Since each line must match the original, copy out the records with no differences at all.

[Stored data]
----

-- ==== Sys2Proof/Machine/Arithmetic.lean ====
section
/-! DEFINITION. Arithmetic: ADD, ADDC, SUB, SUBC, MUL, MULC, DIV, DIVC (rules R110 to R120). -/

namespace Sys2Proof.Machine

/-- `DIV_FN` for a divisor that is not zero (rule R119): the low 32 bits of the quotient in the platform's reading. -/
def quotient (reading : DivReading) (a b : Word) : Word :=
  match reading with
  | .signedTruncating => BitVec.ofInt 32 (a.toInt.tdiv b.toInt)
  | .signedFlooring => BitVec.ofInt 32 (a.toInt.fdiv b.toInt)
  | .unsigned => BitVec.ofNat 32 (a.toNat / b.toNat)
  | .uninterpreted => Config.uninterpretedQuotient a b

/-- The quotient DIV and DIVC write, `DIV_BY_ZERO` for a zero divisor (rules R116, R117, R119; log entry 9). -/
def divide (p : Platform) (a b : Word) : Except Refusal Word :=
  if b = 0#32 then
    match p.divByZero with
    | .freeQuotient => .ok (Config.quotientByZero a)
    | .refuse => .error .divisionByZero
  else .ok (quotient p.divReading a b)

/-- Write a quotient and go on, or give the instruction no meaning. -/
def writeQuotient (q : Except Refusal Word) (rc : Reg) (s : State) : StepOutcome :=
  match q with
  | .ok v => .next (s.writeResult rc v)
  | .error r => .refused r

/-- ADD: `x[Rc] <- x[Ra] + x[Rb]` (rule R110). -/
def execAdd (ra rb rc : Reg) (s : State) : StepOutcome :=
  operate (· + ·) ra rb rc s

/-- ADDC: `x[Rc] <- x[Ra] + sext_32(lit)` (rule R111). -/
def execAddc (ra : Reg) (lit : Int) (rc : Reg) (s : State) : StepOutcome :=
  operateLiteral (· + ·) ra lit rc s

/-- SUB: `x[Rc] <- x[Ra] - x[Rb]` (rule R112). -/
def execSub (ra rb rc : Reg) (s : State) : StepOutcome :=
  operate (· - ·) ra rb rc s

/-- SUBC: `x[Rc] <- x[Ra] - sext_32(lit)` (rule R113). -/
def execSubc (ra : Reg) (lit : Int) (rc : Reg) (s : State) : StepOutcome :=
  operateLiteral (· - ·) ra lit rc s

/-- MUL, optional: the low 32 bits of `x[Ra] * x[Rb]` (rule R114). -/
def execMul (ra rb rc : Reg) (s : State) : StepOutcome :=
  ifProvided .mul s (operate (· * ·) ra rb rc s)

/-- MULC, optional: the low 32 bits of `x[Ra] * sext_32(lit)` (rule R115). -/
def execMulc (ra : Reg) (lit : Int) (rc : Reg) (s : State) : StepOutcome :=
  ifProvided .mulc s (operateLiteral (· * ·) ra lit rc s)

/-- DIV, optional: `x[Rc] <- DIV_FN(x[Ra], x[Rb])` (rules R116, R119). -/
def execDiv (ra rb rc : Reg) (s : State) : StepOutcome :=
  ifProvided .div s (writeQuotient (divide s.platform (s.reg ra) (s.reg rb)) rc s)

/-- DIVC, optional: `x[Rc] <- DIV_FN(x[Ra], sext_32(lit))` (rules R117, R119). -/
def execDivc (ra : Reg) (lit : Int) (rc : Reg) (s : State) : StepOutcome :=
  ifProvided .divc s (writeQuotient (divide s.platform (s.reg ra) (sext32 lit)) rc s)

end Sys2Proof.Machine
end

----

*Response:*
-- ==== Sys2Proof/Machine/Arithmetic.lean ====
section
/-! DEFINITION. Arithmetic: ADD, ADDC, SUB, SUBC, MUL, MULC, DIV, DIVC (rules R110 to R120). -/

namespace Sys2Proof.Machine

/-- `DIV_FN` for a divisor that is not zero (rule R119): the low 32 bits of the quotient in the platform's reading. -/
def quotient (reading : DivReading) (a b : Word) : Word :=
  match reading with
  | .signedTruncating => BitVec.ofInt 32 (a.toInt.tdiv b.toInt)
  | .signedFlooring => BitVec.ofInt 32 (a.toInt.fdiv b.toInt)
  | .unsigned => BitVec.ofNat 32 (a.toNat / b.toNat)
  | .uninterpreted => Config.uninterpretedQuotient a b

/-- The quotient DIV and DIVC write, `DIV_BY_ZERO` for a zero divisor (rules R116, R117, R119; log entry 9). -/
def divide (p : Platform) (a b : Word) : Except Refusal Word :=
  if b = 0#32 then
    match p.divByZero with
    | .freeQuotient => .ok (Config.quotientByZero a)
    | .refuse => .error .divisionByZero
  else .ok (quotient p.divReading a b)

/-- Write a quotient and go on, or give the instruction no meaning. -/
def writeQuotient (q : Except Refusal Word) (rc : Reg) (s : State) : StepOutcome :=
  match q with
  | .ok v => .next (s.writeResult rc v)
  | .error r => .refused r

/-- ADD: `x[Rc] <- x[Ra] + x[Rb]` (rule R110). -/
def execAdd (ra rb rc : Reg) (s : State) : StepOutcome :=
  operate (· + ·) ra rb rc s

/-- ADDC: `x[Rc] <- x[Ra] + sext_32(lit)` (rule R111). -/
def execAddc (ra : Reg) (lit : Int) (rc : Reg) (s : State) : StepOutcome :=
  operateLiteral (· + ·) ra lit rc s

/-- SUB: `x[Rc] <- x[Ra] - x[Rb]` (rule R112). -/
def execSub (ra rb rc : Reg) (s : State) : StepOutcome :=
  operate (· - ·) ra rb rc s

/-- SUBC: `x[Rc] <- x[Ra] - sext_32(lit)` (rule R113). -/
def execSubc (ra : Reg) (lit : Int) (rc : Reg) (s : State) : StepOutcome :=
  operateLiteral (· - ·) ra lit rc s

/-- MUL, optional: the low 32 bits of `x[Ra] * x[Rb]` (rule R114). -/
def execMul (ra rb rc : Reg) (s : State) : StepOutcome :=
  ifProvided .mul s (operate (· * ·) ra rb rc s)

/-- MULC, optional: the low 32 bits of `x[Ra] * sext_32(lit)` (rule R115). -/
def execMulc (ra : Reg) (lit : Int) (rc : Reg) (s : State) : StepOutcome :=
  ifProvided .mulc s (operateLiteral (· * ·) ra lit rc s)

/-- DIV, optional: `x[Rc] <- DIV_FN(x[Ra], x[Rb])` (rules R116, R119). -/
def execDiv (ra rb rc : Reg) (s : State) : StepOutcome :=
  ifProvided .div s (writeQuotient (divide s.platform (s.reg ra) (s.reg rb)) rc s)

/-- DIVC, optional: `x[Rc] <- DIV_FN(x[Ra], sext_32(lit))` (rules R117, R119). -/
def execDivc (ra : Reg) (lit : Int) (rc : Reg) (s : State) : StepOutcome :=
  ifProvided .divc s (writeQuotient (divide s.platform (s.reg ra) (sext32 lit)) rc s)

end Sys2Proof.Machine
end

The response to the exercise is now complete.